De werken van Carson, de Club van Rome en andere auteurs in deze periode hadden een blijvende invloed op hun lezers, bezorgde burgers die de overheid ertoe aanzetten actie te ondernemen om het menselijk leefmilieu niet langer geschonden te laten worden. In de loop van de zeventiger jaren werd er een aantal belangrijke wetten vervaardigd die het milieu moesten beschermen, zoals de National Environmental Policy Act (1970) en de Endangered Species Act (1973).15 Via de hierboven genoemde studies kreeg het publiek 'environmental awareness', wat niet alleen leidde tot verbeterde wetgeving omtrent het milieu, maar ook het ontstaan van organisaties die het publiek met hun activiteiten blijvend op de hoogte hielden van het milieu en de noodzaak ervoor te vechten, zoals de Earth Day festivals (eerste festival 1970) en Greenpeace (opgericht in 1971). 
Het is belangwekkend om de rol van technologie bij deze milieuproblematiek te betrekken.
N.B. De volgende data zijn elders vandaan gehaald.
-- ==== Sys2Proof/Machine/Balance.lean ====
section
/-! DEFINITION. Ready depths (R126), moves of contexts between cores (R265, R429; MK.MIGR of R135), the shearer (R148),
renewal (R149) and waking banks (R151). -/

namespace Sys2Proof.Machine

/-! ## mk_load (R126) -/

/-- The core of least ready depth among those listed, the lowest-numbered on a tie, with its depth. -/
def leastOf (f : Nat → Nat) : List Nat → Option (Nat × Nat)
  | [] => none
  | c :: t =>
    match leastOf f t with
    | some (d, m) => if m < f c then some (d, m) else some (c, f c)
    | none => some (c, f c)

/-- READY contexts in a core's run queue, at most 64. -/
def Die.depth (v : Die) (c : Nat) : Nat := (v.core c).act.runq.length % 128

/-- mk_load of a core as a refresh sets it. -/
def loadValue (v : Die) (c : Nat) : W64 :=
  let idle := (leastOf v.depth (List.range 96)).getD (0, 0)
  let quad := (leastOf v.depth ((List.range 4).map (fun i => c / 4 * 4 + i))).getD (0, 0)
  BitVec.ofNat 64 (v.depth c + quad.2 * 2 ^ 8 + idle.2 * 2 ^ 16 + idle.1 * 2 ^ 24)

/-- LOAD_REFRESH: every 64 cc. -/
def execLoadRefresh (d c : Nat) (s : State) : Host.Outcome State Fault Refusal :=
  let v := s.die d
  let k := v.core c
  if k.cyc.toNat % 64 = 0 then .next (s.setCore d c { k with load := loadValue v c }) else .next s

/-! ## Moving a context (R152, R265, R429) -/

/-- The live registers of a context, by number. -/
def liveRegs (a : SetState) (x : Ctx) : Sparse W128 :=
  (List.range x.wsz.toNat).filterMap (fun i =>
    if granLive a.pad (x.gran i) x.wgen then some (i, regRaw a x i) else none)

/-- The predicates p1 to p7 of a context that do not read zero. -/
def livePreds (a : SetState) (x : Ctx) : Sparse W64 :=
  ((List.range 8).drop 1).filterMap (fun i => let v := predRead a x i; if v = 0 then none else some (i, BitVec.ofNat 64 v))

/-- IP and live registers fit in 1 KiB. -/
def movesFit (a : SetState) (x : Ctx) : Bool := decide (8 + 16 * (liveRegs a x).length ≤ 1024)

/-- No channel binding. -/
def unboundChan (x : Ctx) : Bool := (List.range 8).all (fun b => (x.binding b).isNone)

/-- No scratch region. -/
def noScratch (x : Ctx) : Bool := decide (x.r1.size = 0 ∧ x.r2.size = 0 ∧ x.r3.size = 0)

/-- Every store-buffer entry a context made has performed (R265). -/
def storesGone (k : Core) (ix : Nat) (inc : BitVec 10) : Bool := decide (lastStore k ix inc = 0)

/-- May balancing move this READY context (R429)? -/
def movable (s : State) (k : Core) (ix : Nat) : Bool :=
  let x := k.act.ctx ix
  decide (x.state = .ready) && !x.pin && unboundChan x && noScratch x && decide (x.stream = 0xFFFFFFFF) && movesFit k.act x &&
  (match x.launch with
   | some l => !hDeclares (tget {} s.launches l).hdr
   | none => true)

/-- The move: the target has reserved the area at `wp`, the source releases its own, the context travels (R429). -/
def moveCtx (s : State) (d c ix tc wp : Nat) : State :=
  let k := s.core d c
  let a := k.act
  let x := a.ctx ix
  let src : Sender := { die := d, core := c, ix := ix, inc := x.inc, dom := x.dom }
  let p : Packet :=
    { cls := 1, src := src, pkg := s.pkg.toNat, die := d, core := tc,
      body := .context x (liveRegs a x) (livePreds a x) (BitVec.ofNat 20 wp) }
  let t := s.core d tc
  let s := s.setCore d tc { t with act := { t.act with resv := t.act.resv ++ [(wp - 128, 128 + 16 * x.wsz.toNat)] } }
  sendPacket (s.setCore d c (freeCtx (s.core d c) ix false)) p

/-- Can a core take a moved context, and where: its table has a free entry and its scratch a free place. -/
def moveRoom (k : Core) (wsz tick : Nat) : Option Nat :=
  if (freeIx k.act).isSome then movePlace k wsz tick else none

/-- BALANCE_MOVE (R429): at most one per 64 cc, on the depths of the last refresh. The context chosen waits to be packed until its stores
have performed (R265); a share that can be placed on the target core goes first (R430). -/
def execBalanceMove (d c : Nat) (s : State) : Host.Outcome State Fault Refusal :=
  let v := s.die d
  let k := v.core c
  let own := loadDepth v c
  if k.cyc.toNat % 64 ≠ 0 ∨ k.moved = some k.cyc ∨ own ≤ k.hwm.toNat ∨ k.halted ∨ k.act.part.isNone then .next s
  else
    let mates := (List.range 96).filter (fun i => decide (i ≠ c ∧ (v.core i).act.part = k.act.part))
    match (k.act.runq.filter (movable s k)).getLast?, leastOf (loadDepth v) mates with
    | some ix, some (tc, n) =>
      if own < n + 2 ∨ !storesGone k ix (k.act.ctx ix).inc ∨ sharePending s d tc then .next s
      else
        match moveRoom (v.core tc) (k.act.ctx ix).wsz.toNat s.tick with
        | some wp =>
          let s := moveCtx s d c ix tc wp
          .next (s.setCore d c { s.core d c with moved := some k.cyc })
        | none => .next s
    | _, _ => .next s

/-- MK.MIGR (R135): moves a READY context of the hart's domain. -/
def execMkMigr (r : RType) (s : State) : Host.Outcome State Fault Refusal :=
  hartRun .u 1 6 r { rd := true, rs1 := true, rs2 := true } (fun d c v w s =>
    if 95 < w.toNat then status s stRange
    else
      match handleArg s d c v with
      | .error n => status s n
      | .ok ix =>
        let k := s.core d c
        let x := k.act.ctx ix
        if x.state ≠ .ready then status s stBadstate
        else if x.pin || !unboundChan x then status s stPinned
        else if !noScratch x || !movesFit k.act x then status s stRange
        else if !storesGone k ix x.inc then .error (.stall s)
        else
          match moveRoom (s.core d w.toNat) x.wsz.toNat s.tick with
          | some wp => .ok (moveCtx s d c ix w.toNat wp, 0)
          | none => status s stNoroom) s

/-- A moved context as it is created: PRIO, DOM, STRICT, OVFE and %fpc kept, EPRIO := PRIO. -/
def movedCtx (x : Ctx) (wp : BitVec 20) : Ctx := { x with wp := wp, eprio := x.prio, state := .ready, age := 0, frame := none }

/-- CONTEXT_MIGRATE_ARRIVAL (R429): the context is created READY in the area reserved for it. -/
def execContextMigrateArrival (n : Nat) (s : State) : Host.Outcome State Fault Refusal :=
  match s.ready n with
  | some p =>
    match p.body with
    | .context x regs preds wp =>
      let k := s.core p.die p.core
      let r := (wp.toNat - 128, 128 + 16 * x.wsz.toNat)
      if !k.act.resv.contains r then .next s
      else
        match freeIx k.act, createWait k [r] with
        | none, _ => .next s
        | _, some k => .next (s.setCore p.die p.core k)
        | some ix, none =>
          let k := createAt { k with act := { k.act with resv := k.act.resv.erase r } } ix (movedCtx x wp) regs
          let a := preds.foldl (fun a q => predWrite a ix q.1 q.2.toNat) k.act
          .next ((s.dropPkt n).setCore p.die p.core { k with act := a })
    | _ => .next s
  | none => .next s

/-! ## Live regions and the shearer (R148) -/

/-- A live region that holds generations: first byte, length, generation. A workspace's includes its predicates. -/
def Ctx.genAreas (x : Ctx) : List (Nat × Nat × BitVec 10) :=
  (x.area.1, x.area.2, x.wgen) :: [1, 2, 3].map (fun r => x.region r)

/-- The generation-bearing regions of a set, the save region first. -/
def SetState.genAreas (a : SetState) : List (Nat × Nat × BitVec 10) :=
  (0, 0x2000, a.saveGen) :: a.ctxs.flatMap (fun p => if p.2.state = .free then [] else p.2.genAreas)

/-- Is a granule stale: no live region that holds it carries its tag? -/
def granStale (a : SetState) (g : Nat) (t : BitVec 10) : Bool :=
  a.genAreas.all (fun r => !(decide (t = r.2.2) && meets (16 * g) 16 r.1 r.2.1))

/-- Tags of granules in [lo, lo+n) that are stale, cleared. -/
def shearRange (a : SetState) (lo n : Nat) : SetState :=
  { a with pad := a.pad.filterMap (fun g =>
      if lo ≤ g.1 ∧ g.1 < lo + n ∧ granStale a g.1 g.2.tag then
        voidGran g
      else some g) }

/-- The set of a core that is A (false) or B (true): is it the shadow one? -/
def Core.isShadow (k : Core) (setB : Bool) : Bool := setB != k.setB

/-- The shearer has examined four granules of a bank; a sweep that ends turns to the other set. -/
def Shearer.examined (h : Shearer) (bank : Nat) : Shearer :=
  let pos := tset 0 h.pos bank (tget 0 h.pos bank + 4)
  if (List.range 16).all (fun b => decide (4096 ≤ tget 0 pos b)) then { h with setB := !h.setB, pos := [] } else { h with pos := pos }

/-- SHEARER_SCAN: four granules of a bank of the set under sweep. -/
def execShearerScan (d c bank : Nat) (s : State) : Host.Outcome State Fault Refusal :=
  let k := s.core d c
  let p := tget 0 k.shear.pos bank
  if 16 ≤ bank ∨ 4096 ≤ p then .next s
  else
    let sh := k.isShadow k.shear.setB
    let k := k.putSet sh (shearRange (k.set sh) (4096 * bank + p) 4)
    .next (s.setCore d c { k with shear := k.shear.examined bank })

/-- SHEAR_FORCED_RATE: an Alloc has stalled for 4,096 cc. -/
def execShearForcedRate (d c : Nat) (s : State) : Host.Outcome State Fault Refusal :=
  let k := s.core d c
  if k.shear.waiting ∧ 4096 ≤ k.shear.stalled then .next (s.setCore d c { k with shear := { k.shear with forced := true } })
  else .next s

/-! ## Renewal (R149) -/

/-- The generations of the due regions of a set. -/
def dueGens (next : BitVec 10) (a : SetState) : List (BitVec 10) :=
  (a.genAreas.filter (fun r => decide (r.2.1 ≠ 0) && inLead next r.2.2)).map (fun r => r.2.2)

/-- Region `g` of context `ix`, or the save region (64): first byte, length, generation; none when not live. -/
def liveRegion (a : SetState) (ix g : Nat) : Option (Nat × Nat × BitVec 10) :=
  if ix = 64 then some (0, 0x2000, a.saveGen)
  else
    let x := a.ctx ix
    let r := if g = 0 then (x.area.1, x.area.2, x.wgen) else x.region g
    if x.state = .free ∨ 3 < g ∨ r.2.1 = 0 then none else some r

/-- The granules of a region that carry its generation take another. -/
def retag (p : Sparse Gran) (lo n : Nat) (old new : BitVec 10) : Sparse Gran :=
  p.map (fun q => if meets (16 * q.1) 16 lo n && decide (q.2.tag = old) then (q.1, { q.2 with tag := new }) else q)

/-- The new generation in the descriptor, or in the save-region entry. -/
def setRegionGen (a : SetState) (ix g : Nat) (new : BitVec 10) : SetState :=
  if ix = 64 then { a with saveGen := new } else a.setCtx ix ((a.ctx ix).setGen g new)

/-- REGION_RENEW: a due region takes a fresh generation. -/
def execRegionRenew (d c : Nat) (shadow : Bool) (ix g : Nat) (s : State) : Host.Outcome State Fault Refusal :=
  let k := s.core d c
  let a := k.set shadow
  match liveRegion a ix g with
  | none => .next s
  | some (lo, n, old) =>
    if !inLead k.next old then .next s
    else
      let skip := dueGens k.next k.act ++ dueGens k.next k.shd
      if leadBusy k.next skip k.act.pad || leadBusy k.next skip k.shd.pad then .next (s.setCore d c k.allocWait)
      else
        let a := setRegionGen { a with pad := retag a.pad lo n old k.next } ix g k.next
        .next (s.setCore d c (k.putSet shadow a).allocDone)

/-! ## Waking banks (R151) -/

/-- BANK_WAKE: the banks that a creation waits for wake together. -/
def execBankWake (d c : Nat) (s : State) : Host.Outcome State Fault Refusal :=
  let k := s.core d c
  if k.wake = 0 then .next s
  else .next (s.setCore d c { k with act := { k.act with gated := k.act.gated &&& ~~~k.wake }, wake := 0 })

end Sys2Proof.Machine
end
Technologie is immers in zekere zin verantwoordelijk voor het veroorzaken van milieuproblematiek. Technologische ontwikkeling zorgt voor een hogere levensstandaard en de welvaart die daarmee gepaard gaat, maar tegelijk ook voor het verlagen van de natuurlijke standaard, dankzij het in cultuur brengen van de natuur voor uitsluitend menselijke belangen. Hoewel technologische ontwikkeling en bevolkingsgroei niet per se samengaan – immers, de bevolking stijgt het snelst in de Derde Wereld onder bevolkingsgroepen die weinig technologie tot hun beschikking hebben – zorgt de hogere levensstandaard die technologie biedt voor meer consumentisme en industrie en de daarmee gepaard gaande vervuiling. Bepaalde technologie, zoals pesticiden of atoomenergie, vormt een grote bedreiging voor het mondiale milieu. Het milieu lijkt weinig baat te hebben bij de menselijke ontwikkeling.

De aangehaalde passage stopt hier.